Harris also sells vegan health and beauty products; and provides environmental consulting services on topics like edible landscaping, gardening, and farming. He plans to start selling value-added products made from locally grown and locally produced ingredients.
Harris continues to volunteer with numerous Connecticut urban agriculture groups, helping them in areas such as youth education and the startup and maintenance of community gardens. He has also established other organizations with the goal of promoting sustainability and food sovereignty, including Love Fed and Root Life Media.
Samad Gardens Initiative
Azeem Zakir Kareem remembers that it was a “culture shock” when he started working at Holcomb Farm in West Granby and saw the rows of vegetables. He says urban “food deserts” have led to a significant lack of awareness in Black populations about how their food is sourced.
Kareem had been invited to work at the farm by his wife Sarah Rose Kareem, then Holcomb Farm’s wholesale manager. In 2020, they started their own business, Samad Gardens Initiative, with the goal of inspiring and educating people of color to grow food for themselves and their communities.
Their Windsor Locks farm raises organic produce and medicinal herbs, which are sold at farmers’ markets and donated to organizations such as Connecticut Foodshare.
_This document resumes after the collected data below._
/-- FloorToGrid (R73), with whether a part lay below the grid. -/
def floorToGrid (x : Nat) (anch : Int) : Int × FpFlags × Bool :=
  let lo : Int := -(2 ^ 127)
  let hi : Int := 2 ^ 127 - 1
  match decodeNum fp32 false x with
  | .nan _ _ _ => (0, 8, false)
  | .inf a => (if a then lo else hi, 8, false)
  | .fin a m e =>
    let (k, loss) := floorGrid a m e anch
    if k < lo then (lo, 4, loss) else if hi < k then (hi, 4, loss) else (k, 0, loss)

/-- RoundFromFixed (R73): FTZ has no effect. -/
def roundFromFixed (a : Int) (anch : Int) (mode : RMode) : Nat × FpFlags :=
  roundFin fp32 mode false false (decide (a < 0)) a.natAbs anch

/-! ### CMIX32 (R67) -/

/-- CMix32. -/
def cmix32 (c k : BitVec 32) : BitVec 32 :=
  let x := c ^^^ k
  let x := x ^^^ (x >>> 15)
  let x := x * 0x2C1B3C6D#32
  let x := x ^^^ (x >>> 12)
  let x := x * 0x297A2D39#32
  x ^^^ (x >>> 15)

/-! ### Special functions (R167)

The exact value is formed in fixed point with 256 bits below the point and a last bit that tells an inexact one
(log entry 8). -/

/-- ln 2 and 1 / ln 2 in units of 2^-256. -/
def ln2Fix : Nat := 80260960185991308862233904206310070533990667611589946606122867505419956976171
def log2eFix : Nat := 167052672916848388242985626561247531987276682633131050150846402744536260568207

/-- Σ yⁱ/i! from the term `t` on, `n` terms, y in units of 2^-256. -/
def expTail (y : Nat) : Nat → Nat → Nat → Nat
  | 0, _, _ => 0
  | n + 1, i, t => t + expTail y n (i + 1) (t * y / 2 ^ 256 / (i + 1))

/-- 2^f for a fraction f in units of 2^-256, in the same units. -/
def exp2Frac (f : Nat) : Nat := expTail (f * ln2Fix / 2 ^ 256) 80 0 (2 ^ 256)

/-- Σ z^(2i+1)/(2i+1) from the power `t` on. -/
def atanhTail (z2 : Nat) : Nat → Nat → Nat → Nat
  | 0, _, _ => 0
  | n + 1, i, t => t / (2 * i + 1) + atanhTail z2 n (i + 1) (t * z2 / 2 ^ 256)

/-- log₂ t for t in [1, 2), t in units of 2^-256. -/
def log2Frac (t : Nat) : Nat :=
  let z := (t - 2 ^ 256) * 2 ^ 256 / (t + 2 ^ 256)
  2 * atanhTail (z * z / 2 ^ 256) 100 0 z * 2 ^ 256 / ln2Fix

/-- A magnitude `x` in units of 2^-256 that is known not to be exact. -/
def jammed (neg : Bool) (x : Nat) (e : Int) : Num := .fin neg (2 * x + 1) (e - 257)

/-- 2^(m × 2^e), or 2^-(m × 2^e). -/
def exp2Num (neg : Bool) (m : Nat) (e : Int) : Num :=
  if m = 0 then .fin false 1 0
  else if 10 ≤ topBit m e then (if neg then .fin false 1 (-1000) else .fin false 1 1000)
  else
    let (n, rem, r) := inUnits m e 0
    if rem = 0 then .fin false 1 (if neg then -(n : Int) else n)
    else
      let f := rem * 2 ^ 256 / 2 ^ r
      if neg then jammed false (exp2Frac (2 ^ 256 - f)) (-(n : Int) - 1) else jammed false (exp2Frac f) n

/-- log₂ (m × 2^e), m not 0. -/
def log2Num (m : Nat) (e : Int) : Num :=
  let k := topBit m e
  if m = 2 ^ Nat.log2 m then ofIntNum k
  else
    let t := m * 2 ^ 256 / 2 ^ Nat.log2 m
    let x : Int := k * 2 ^ 256 + log2Frac t
    jammed (decide (x < 0)) x.natAbs 0

/-- e^(m × 2^e) in units of 2^-256, for values up to 256. -/
def expFix (m : Nat) (e : Int) : Nat :=
  let y := (inUnits m e (-512)).1 * log2eFix / 2 ^ 512
  exp2Frac (y % 2 ^ 256) * 2 ^ (y / 2 ^ 256)

/-- tanh of a magnitude, m not 0. -/
def tanhMag (neg : Bool) (m : Nat) (e : Int) : Num :=
  if topBit m e < -30 then .fin neg (m * 2 ^ 300 - 1) (e - 300)
  else if 6 ≤ topBit m e then .fin neg (2 ^ 200 - 1) (-200)
  else
    let x := expFix m (e + 1)
    jammed neg ((x - 2 ^ 256) * 2 ^ 256 / (x + 2 ^ 256)) 0

/-- The logistic function, m not 0. -/
def sigmMag (neg : Bool) (m : Nat) (e : Int) : Num :=
  if 8 ≤ topBit m e then (if neg then .fin false 1 (-300) else .fin false (2 ^ 300 - 1) (-300))
  else
    let x := expFix m e
    if neg then jammed false (2 ^ 512 / (x + 2 ^ 256)) 0 else jammed false (x * 2 ^ 256 / (x + 2 ^ 256)) 0

/-- 1 / √(m × 2^e), m not 0. -/
def rsqMag (m : Nat) (e : Int) : Num :=
  let e' := if e % 2 = 0 then e else e - 1
  let m' := if e % 2 = 0 then m else 2 * m
  let k := 128 + Nat.log2 m'
  let a := 2 ^ (2 * k) / m'
  let r := isqrt a (Nat.log2 a / 2 + 1) 0
  if r * r * m' = 2 ^ (2 * k) then .fin false r (-(k : Int) - e' / 2)
  else .fin false (2 * r + 1) (-(k : Int) - e' / 2 - 1)

/-- The functions of Table 7.9. -/
inductive Sfu where
  | rcp | rsq | exp2 | log2 | tanh | sigm
  deriving DecidableEq, Repr

/-- The exact value of a special function (R167); none is invalid. -/
def sfuNum (op : Sfu) (x : Num) : OpRes :=
  match x with
  | .nan n s p => some (.nan n s p)
  | .inf a =>
    match op with
    | .rcp => some (.fin a 0 0)
    | .rsq => if a then none else some (.fin false 0 0)
    | .exp2 => if a then some (.fin false 0 0) else some (.inf false)
    | .log2 => if a then none else some (.inf false)
    | .tanh => some (.fin a 1 0)
    | .sigm => if a then some (.fin false 0 0) else some (.fin false 1 0)
  | .fin a m e =>
    if m = 0 then
      match op with
      | .rcp => some (.inf a)
      | .rsq => some (.inf a)
      | .exp2 => some (.fin false 1 0)
      | .log2 => some (.inf true)
      | .tanh => some (.fin a 0 0)
      | .sigm => some (.fin false 1 (-1))
    else
      match op with
      | .rcp => let (q, k) := divMag 1 m; some (.fin a q (k - e))
      | .rsq => if a then none else some (rsqMag m e)
      | .exp2 => some (exp2Num a m e)
      | .log2 => if a then none else some (log2Num m e)
      | .tanh => some (tanhMag a m e)
      | .sigm => some (sigmMag a m e)

end Sys2Proof.Machine
end

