/-- A context: the registers of Tables 2.12 and 2.13 and the state of its activation. -/
structure Ctx where
  place : Place
  -- register files (R103, R104, R108)
  g : Vector Word 32
  p : BitVec 32
  a : BitVec 32
  f : Vector Vec 32
  m : Vector (BitVec 16) 8
  /-- the ring-handle file: the descriptor that each handle names -/
  h : Vector (Fin 16) 16
  pc : Nat
  -- system registers
  fpctl : Word
  uepc : Word
  cause : Word
  epc : Word
  tval : Word
  tvec : Word
  status : Word
  asid : BitVec 12
  arena : Word
  cpyid : Word
  slate : Word
  -- gate frames (R349)
  frames : List GateFrame
  -- the activation (R77, R99, R109)
  gen : Gen
  pri : Nat
  spawned : Bool
  queue : Option (Fin 64)
  launch : Option Nat
  path : BitVec 32
  spawnCount : BitVec 32
  actLeft : Nat
  actLoaded : Nat
  inGrace : Bool
  /-- cause 0x12 is due and waits for the end of a handler (R342) -/
  due12 : Bool
  killed : Bool
  /-- who waits for the kill's answer, and its request number -/
  killers : List (Who × Nat)
  -- traps (R340 to R343)
  trap : Option TrapBank
  ui : Option UiBank
  causes : List CauseEntry
  -- waits and results on their way (R83, R110)
  wait : Option Wait
  /-- when its last wait was satisfied, as a request number (R86) -/
  readyAt : Nat
  /-- the bundle that committed under STATUS.SS, until cause 0x34 is raised (R345) -/
  stepped : Option Nat
  /-- the registers of ports that are owned no longer and into which a load is still on its way (R312) -/
  portLoads : List FReg
  grants : List Grant
  busy : List RegName
  awaits : List Await
  /-- the scope of an atomic's acquire that has not invalidated the L1 yet (R212) -/
  acquire : Option Scope
  -- units bound to the context
  streams : List (SReg × Stream)
  /-- the write streams whose pushed vectors have not issued as stores, in the order of the pushing bundles (R151) -/
  pushes : List FReg
  seqr : Option Seqr
  pins : List Nat
  acc : Vector AccTile 2
  /-- MATRIX, ACC and CONV instructions that the activation has issued (R273) -/
  opno : BitVec 16
  engineUsed : Bool
  /-- completion interrupts that are outstanding (wait kind 9) -/
  cpyOpen : Nat
  /-- whether it has written to the host since its last release there (R375) -/
  hostWrites : Bool
  /-- neighbour-link ports that the activation owns, and those that forward (R312) -/
  ports : List Nat
  forwards : List Nat
  deriving DecidableEq, Repr

/-- STATUS at an activation's start: UIE and COMPAT (Table 15.6). -/
def Ctx.status0 : Word := 0x300#64

/-- A context that holds no activation. Registers: R78; log entry 14 for a firmware core's. -/
def Ctx.idle : Ctx where
  place := .free
  g := Vector.replicate 32 0
  p := BitVec.allOnes 32
  a := 0
  f := Vector.replicate 32 0
  m := Vector.replicate 8 0
  h := Vector.ofFn id
  pc := 0
  fpctl := 0
  uepc := 0
  cause := 0
  epc := 0
  tval := 0
  tvec := 0
  status := Ctx.status0
  asid := 0
  arena := 0
  cpyid := 0
  slate := 0
  frames := []
  gen := 0
  pri := 0
  spawned := false
  queue := none
  launch := none
  path := 0
  spawnCount := 0
  actLeft := 0
  actLoaded := 0
  inGrace := false
  due12 := false
  killed := false
  killers := []
  trap := none
  ui := none
  causes := []
  wait := none
  readyAt := 0
  stepped := none
  portLoads := []
  hostWrites := false
  grants := []
  busy := []
  awaits := []
  acquire := none
  streams := []
  pushes := []
  seqr := none
  pins := []
  acc := Vector.replicate 2 AccTile.zero
  opno := 0
  engineUsed := false
  cpyOpen := 0
  ports := []
  forwards := []

/-- An input queue: its descriptor (Tables 10.1, 10.2), the launch that bound it, its messages in the message
store, and what the core keeps beside it (R80, R88, R92). -/
structure Queue where
  valid : Bool
  serial : Bool
  pri : Nat
  budgetHold : Bool
  /-- who has asked for a hold: 0 FW2, 1 FW5, 2 power fail, 3 the pair -/
  holdReqs : List Nat
  deadHold : Bool
  resume : Bool
  ask : Bool
  sinken : Bool
  staleq : Nat
  maxage : Nat
  depth : Nat
  tmask : BitVec 16
  type : BitVec 16
  stalecnt : Nat
  handler : Nat
  launch : Option Nat
  msgs : List Message
  /-- which of `msgs` a stale sink received: no age test applies to them again (R228) -/
  aged : List Bool
  resumeSlate : Word
  /-- the per-take budget, 0 where it is unlimited, and what remains of it, 0xFFFFFFFF where it is unlimited (R92) -/
  takeBudget : Nat
  takeLeft : Nat
  /-- the activation budget of the handler (R90) -/
  actBudget : Nat
  /-- the slot that runs the task's activation -/
  running : Option Nat
  deriving DecidableEq, Repr

/-- An unbound queue. -/
def Queue.free : Queue := ⟨false, false, 0, false, [], false, false, false, false, 0, 0, 0, 0, 0, 0, 0, none, [], [], 0, 0, 0,
  0, none⟩

/-- A record of the overflow store (R95, R106, R227). -/
inductive Parked where
  | message (q : Fin 64) (m : Message) (aged : Bool)
  | deposit (d : Deposit)
  | absent (slot : Nat) (d : Deposit)
  deriving DecidableEq, Repr

/-- A named region's header (R137), with words 1 and 2. -/
structure Region where
  valid : Bool
  moving : Bool
  lost : Bool
  mob : Nat
  ckpt : Bool
  pins : Nat
  size : Nat
  base : Nat
  slate : Word
  age : Word
  deriving DecidableEq, Repr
Samad Garden Initiative also creates value-added products such as tea blends, and the Kareems offer numerous educational offerings on topics such as regenerative growing techniques and seed saving.
SEAmarron Farmstead
Liz Guerra and Hector “Freedom” Gerardo were dabbling in agriculture even when living in a Manhattan apartment, composting their food scraps on the fire escape. Shortly after they moved to Connecticut, the couple developed even more of an appreciation for locally sourced food due to the grocery shortages brought on by the COVID-19 pandemic.
As a way of promoting food sovereignty, Guerra and Gerardo established SEAmarron Farmstead on a 3.1-acre plot behind their Danbury home. They tend to a small but diverse farm operation that raises crops including vegetables, apples, and hemp. A small apiary is also on the site.
Both co-founders of SEAmarron Farmstead are involved with the New Connecticut Farmer Alliance. Gerardo has also founded the nonprofit companies E&G Community Builders and 1Freedom for All, both of which encourage people of color to address food insecurity in their communities.